Alicia Amalia Castro (born 27 July 1949 in Bahía Blanca) is an Argentine diplomat who served as Argentina's ambassador to the United Kingdom between 2012 and 2016.

Career

Castro entered politics through the trade union movement, having previously worked as a flight attendant for Aerolíneas Argentinas.[1] She was elected to the Argentine Chamber of Deputies in 1997 as a deputy for Buenos Aires Province, and she was subsequently re-elected in 2001.

President Néstor Kirchner appointed Castro as ambassador to Venezuela in July 2006.[2] Amid rising tensions due to the Falkland Islands sovereignty dispute, Castro was appointed ambassador to the United Kingdom on 26 January 2012–the position having been left vacant since the retirement of Federico Mirré in 2008 as a symbol of Argentina's disappointment with the British Government's handling of the sovereignty dispute.[2]
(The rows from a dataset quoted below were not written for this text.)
/-! ## setCore -/

@[simp] theorem setCore_number (s : State) (c : Nat) (k : Core) : (setCore s c k).number = s.number := rfl
@[simp] theorem setCore_mem (s : State) (c : Nat) (k : Core) : (setCore s c k).mem = s.mem := rfl
@[simp] theorem setCore_empties (s : State) (c : Nat) (k : Core) : (setCore s c k).empties = s.empties := rfl
@[simp] theorem setCore_relrec (s : State) (c : Nat) (k : Core) : (setCore s c k).relrec = s.relrec := rfl
@[simp] theorem setCore_feWait (s : State) (c : Nat) (k : Core) : (setCore s c k).feWait = s.feWait := rfl
@[simp] theorem setCore_idents (s : State) (c : Nat) (k : Core) : (setCore s c k).idents = s.idents := rfl
@[simp] theorem setCore_poison (s : State) (c : Nat) (k : Core) : (setCore s c k).poison = s.poison := rfl
@[simp] theorem setCore_drainReq (s : State) (c : Nat) (k : Core) : (setCore s c k).drainReq = s.drainReq := rfl
@[simp] theorem setCore_clusters (s : State) (c : Nat) (k : Core) : (setCore s c k).clusters = s.clusters := rfl
@[simp] theorem setCore_dies (s : State) (c : Nat) (k : Core) : (setCore s c k).dies = s.dies := rfl
@[simp] theorem setCore_remap (s : State) (c : Nat) (k : Core) : (setCore s c k).remap = s.remap := rfl
@[simp] theorem setCore_swaps (s : State) (c : Nat) (k : Core) : (setCore s c k).swaps = s.swaps := rfl
@[simp] theorem setCore_odcor (s : State) (c : Nat) (k : Core) : (setCore s c k).odcor = s.odcor := rfl
@[simp] theorem setCore_shoots (s : State) (c : Nat) (k : Core) : (setCore s c k).shoots = s.shoots := rfl
@[simp] theorem setCore_ctxs (s : State) (c : Nat) (k : Core) : (setCore s c k).ctxs = s.ctxs := rfl
@[simp] theorem setCore_cells (s : State) (c : Nat) (k : Core) : (setCore s c k).cells = s.cells := rfl
@[simp] theorem setCore_wakes (s : State) (c : Nat) (k : Core) : (setCore s c k).wakes = s.wakes := rfl
@[simp] theorem setCore_starts (s : State) (c : Nat) (k : Core) : (setCore s c k).starts = s.starts := rfl
@[simp] theorem setCore_packets (s : State) (c : Nat) (k : Core) : (setCore s c k).packets = s.packets := rfl
@[simp] theorem setCore_ams (s : State) (c : Nat) (k : Core) : (setCore s c k).ams = s.ams := rfl
@[simp] theorem setCore_scans (s : State) (c : Nat) (k : Core) : (setCore s c k).scans = s.scans := rfl
@[simp] theorem setCore_probes (s : State) (c : Nat) (k : Core) : (setCore s c k).probes = s.probes := rfl
@[simp] theorem setCore_ints (s : State) (c : Nat) (k : Core) : (setCore s c k).ints = s.ints := rfl
@[simp] theorem setCore_tiles (s : State) (c : Nat) (k : Core) : (setCore s c k).tiles = s.tiles := rfl
@[simp] theorem setCore_purges (s : State) (c : Nat) (k : Core) : (setCore s c k).purges = s.purges := rfl
@[simp] theorem setCore_sups (s : State) (c : Nat) (k : Core) : (setCore s c k).sups = s.sups := rfl
@[simp] theorem setCore_ue (s : State) (c : Nat) (k : Core) : (setCore s c k).ue = s.ue := rfl
@[simp] theorem setCore_cxl (s : State) (c : Nat) (k : Core) : (setCore s c k).cxl = s.cxl := rfl
@[simp] theorem setCore_routes (s : State) (c : Nat) (k : Core) : (setCore s c k).routes = s.routes := rfl
@[simp] theorem setCore_quiet (s : State) (c : Nat) (k : Core) : (setCore s c k).quiet = s.quiet := rfl
@[simp] theorem setCore_stage (s : State) (c : Nat) (k : Core) : (setCore s c k).stage = s.stage := rfl
@[simp] theorem setCore_stkrdy (s : State) (c : Nat) (k : Core) : (setCore s c k).stkrdy = s.stkrdy := rfl
@[simp] theorem setCore_stkwiped (s : State) (c : Nat) (k : Core) : (setCore s c k).stkwiped = s.stkwiped := rfl
@[simp] theorem setCore_dierdy (s : State) (c : Nat) (k : Core) : (setCore s c k).dierdy = s.dierdy := rfl
@[simp] theorem setCore_cxlrdy (s : State) (c : Nat) (k : Core) : (setCore s c k).cxlrdy = s.cxlrdy := rfl
@[simp] theorem setCore_gated (s : State) (c : Nat) (k : Core) : (setCore s c k).gated = s.gated := rfl
@[simp] theorem setCore_lcs (s : State) (c : Nat) (k : Core) : (setCore s c k).lcs = s.lcs := rfl
@[simp] theorem setCore_lcsShown (s : State) (c : Nat) (k : Core) : (setCore s c k).lcsShown = s.lcsShown := rfl
@[simp] theorem setCore_owner (s : State) (c : Nat) (k : Core) : (setCore s c k).owner = s.owner := rfl
@[simp] theorem setCore_ownerFuse (s : State) (c : Nat) (k : Core) : (setCore s c k).ownerFuse = s.ownerFuse := rfl
@[simp] theorem setCore_idkey (s : State) (c : Nat) (k : Core) : (setCore s c k).idkey = s.idkey := rfl
@[simp] theorem setCore_fwOk (s : State) (c : Nat) (k : Core) : (setCore s c k).fwOk = s.fwOk := rfl
@[simp] theorem setCore_fwFail (s : State) (c : Nat) (k : Core) : (setCore s c k).fwFail = s.fwFail := rfl
@[simp] theorem setCore_hosts (s : State) (c : Nat) (k : Core) : (setCore s c k).hosts = s.hosts := rfl
@[simp] theorem setCore_asked (s : State) (c : Nat) (k : Core) : (setCore s c k).asked = s.asked := rfl
@[simp] theorem setCore_budget (s : State) (c : Nat) (k : Core) : (setCore s c k).budget = s.budget := rfl
@[simp] theorem setCore_watts (s : State) (c : Nat) (k : Core) : (setCore s c k).watts = s.watts := rfl
@[simp] theorem setCore_stepped (s : State) (c : Nat) (k : Core) : (setCore s c k).stepped = s.stepped := rfl
@[simp] theorem setCore_stkPoint (s : State) (c : Nat) (k : Core) : (setCore s c k).stkPoint = s.stkPoint := rfl
@[simp] theorem setCore_measure (s : State) (c : Nat) (k : Core) : (setCore s c k).measure = s.measure := rfl
@[simp] theorem setCore_mlog (s : State) (c : Nat) (k : Core) : (setCore s c k).mlog = s.mlog := rfl
@[simp] theorem setCore_attest (s : State) (c : Nat) (k : Core) : (setCore s c k).attest = s.attest := rfl
@[simp] theorem setCore_attests (s : State) (c : Nat) (k : Core) : (setCore s c k).attests = s.attests := rfl
@[simp] theorem setCore_hostOut (s : State) (c : Nat) (k : Core) : (setCore s c k).hostOut = s.hostOut := rfl
@[simp] theorem setCore_linkOut (s : State) (c : Nat) (k : Core) : (setCore s c k).linkOut = s.linkOut := rfl
@[simp] theorem setCore_agenda (s : State) (c : Nat) (k : Core) : (setCore s c k).agenda = s.agenda := rfl
@[simp] theorem setCore_focus (s : State) (c : Nat) (k : Core) : (setCore s c k).focus = s.focus := rfl
@[simp] theorem setCore_iss (s : State) (c : Nat) (k : Core) : (setCore s c k).iss = s.iss := rfl
@[simp] theorem setCore_fresh (s : State) (c : Nat) (k : Core) : (setCore s c k).fresh = s.fresh := rfl
@[simp] theorem setCore_free (s : State) (c : Nat) (k : Core) : (setCore s c k).free = s.free := rfl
The Falklands dispute has dominated Castro's tenure as ambassador to the United Kingdom. On 30 April 2012 she publicly confronted Foreign Secretary William Hague on the matter at the launch of the Foreign Office's annual human rights report.[1] Following the death of Margaret Thatcher, who had been Prime Minister of the United Kingdom during the Falklands War, Castro was invited to attend the funeral on 17 April 2013 but declined the offer.[3] On 21 August 2013, Castro criticised the British Prime Minister David Cameron in a hearing before the Argentine Senate, suggesting that he was "dumb" for issuing a statement on comments made by Pope Francis when he was Archbishop of Buenos Aires and "foolish" in his attitude to the Falklands dispute. Castro later clarified that her comments had been taken out of context.[4]